══ DATA FOR THE TASK

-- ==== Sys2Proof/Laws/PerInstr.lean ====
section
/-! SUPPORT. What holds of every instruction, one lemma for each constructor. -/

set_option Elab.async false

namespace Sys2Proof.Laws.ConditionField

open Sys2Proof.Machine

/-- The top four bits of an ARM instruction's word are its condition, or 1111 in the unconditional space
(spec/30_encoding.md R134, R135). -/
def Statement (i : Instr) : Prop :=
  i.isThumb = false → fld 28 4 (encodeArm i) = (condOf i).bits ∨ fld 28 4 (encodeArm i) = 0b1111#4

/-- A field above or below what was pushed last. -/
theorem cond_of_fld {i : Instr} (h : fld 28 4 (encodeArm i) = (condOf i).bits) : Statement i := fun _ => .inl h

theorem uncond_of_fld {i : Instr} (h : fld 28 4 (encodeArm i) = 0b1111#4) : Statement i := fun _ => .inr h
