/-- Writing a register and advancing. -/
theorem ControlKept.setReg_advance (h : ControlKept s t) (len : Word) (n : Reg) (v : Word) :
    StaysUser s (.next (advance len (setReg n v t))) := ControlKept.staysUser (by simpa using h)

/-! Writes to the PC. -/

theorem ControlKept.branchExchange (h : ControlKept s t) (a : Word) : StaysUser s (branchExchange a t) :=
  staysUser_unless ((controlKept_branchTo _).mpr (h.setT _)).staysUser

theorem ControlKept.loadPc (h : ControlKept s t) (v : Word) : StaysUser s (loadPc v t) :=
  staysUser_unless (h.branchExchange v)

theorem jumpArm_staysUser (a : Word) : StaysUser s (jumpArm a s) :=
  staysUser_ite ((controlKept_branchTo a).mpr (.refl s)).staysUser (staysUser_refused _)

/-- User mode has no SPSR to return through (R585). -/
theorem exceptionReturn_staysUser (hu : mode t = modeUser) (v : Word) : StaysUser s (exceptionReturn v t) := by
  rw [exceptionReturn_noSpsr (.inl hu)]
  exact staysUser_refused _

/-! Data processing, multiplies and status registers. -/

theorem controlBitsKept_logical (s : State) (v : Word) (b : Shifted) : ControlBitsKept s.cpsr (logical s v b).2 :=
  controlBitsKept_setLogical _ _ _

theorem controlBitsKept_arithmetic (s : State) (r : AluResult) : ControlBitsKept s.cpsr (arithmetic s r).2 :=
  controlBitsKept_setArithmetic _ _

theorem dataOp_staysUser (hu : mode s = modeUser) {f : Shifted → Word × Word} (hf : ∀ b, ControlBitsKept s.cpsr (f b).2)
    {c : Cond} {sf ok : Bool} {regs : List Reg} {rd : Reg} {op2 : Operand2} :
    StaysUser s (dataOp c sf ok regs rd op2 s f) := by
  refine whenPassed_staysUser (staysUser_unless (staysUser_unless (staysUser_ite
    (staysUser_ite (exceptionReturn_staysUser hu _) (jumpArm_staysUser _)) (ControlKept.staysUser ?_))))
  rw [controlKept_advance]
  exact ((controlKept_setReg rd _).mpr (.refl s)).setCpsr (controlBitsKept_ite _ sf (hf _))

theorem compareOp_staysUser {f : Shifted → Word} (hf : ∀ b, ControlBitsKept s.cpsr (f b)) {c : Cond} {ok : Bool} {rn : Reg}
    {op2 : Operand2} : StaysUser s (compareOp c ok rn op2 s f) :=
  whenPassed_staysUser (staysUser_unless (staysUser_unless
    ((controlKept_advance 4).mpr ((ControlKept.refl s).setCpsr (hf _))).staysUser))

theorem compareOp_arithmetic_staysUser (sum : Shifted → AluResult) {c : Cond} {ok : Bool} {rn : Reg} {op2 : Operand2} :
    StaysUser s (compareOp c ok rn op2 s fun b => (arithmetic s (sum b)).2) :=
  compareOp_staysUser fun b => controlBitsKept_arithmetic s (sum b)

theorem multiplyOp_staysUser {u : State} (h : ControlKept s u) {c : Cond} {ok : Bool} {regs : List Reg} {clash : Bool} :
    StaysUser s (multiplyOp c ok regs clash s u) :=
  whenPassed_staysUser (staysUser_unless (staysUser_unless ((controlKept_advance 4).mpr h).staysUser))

════

◆ **TASK**: Quote exactly the first line of the data and every line after it through the one holding "pushed last. -/".

◆ **FINAL ANSWER**:
-- ==== Sys2Proof/Laws/PerInstr.lean ====
section
/-! SUPPORT. What holds of every instruction, one lemma for each constructor. -/

set_option Elab.async false

namespace Sys2Proof.Laws.ConditionField

open Sys2Proof.Machine

/-- The top four bits of an ARM instruction's word are its condition, or 1111 in the unconditional space
(spec/30_encoding.md R134, R135). -/
def Statement (i : Instr) : Prop :=
  i.isThumb = false → fld 28 4 (encodeArm i) = (condOf i).bits ∨ fld 28 4 (encodeArm i) = 0b1111#4

/-- A field above or below what was pushed last. -/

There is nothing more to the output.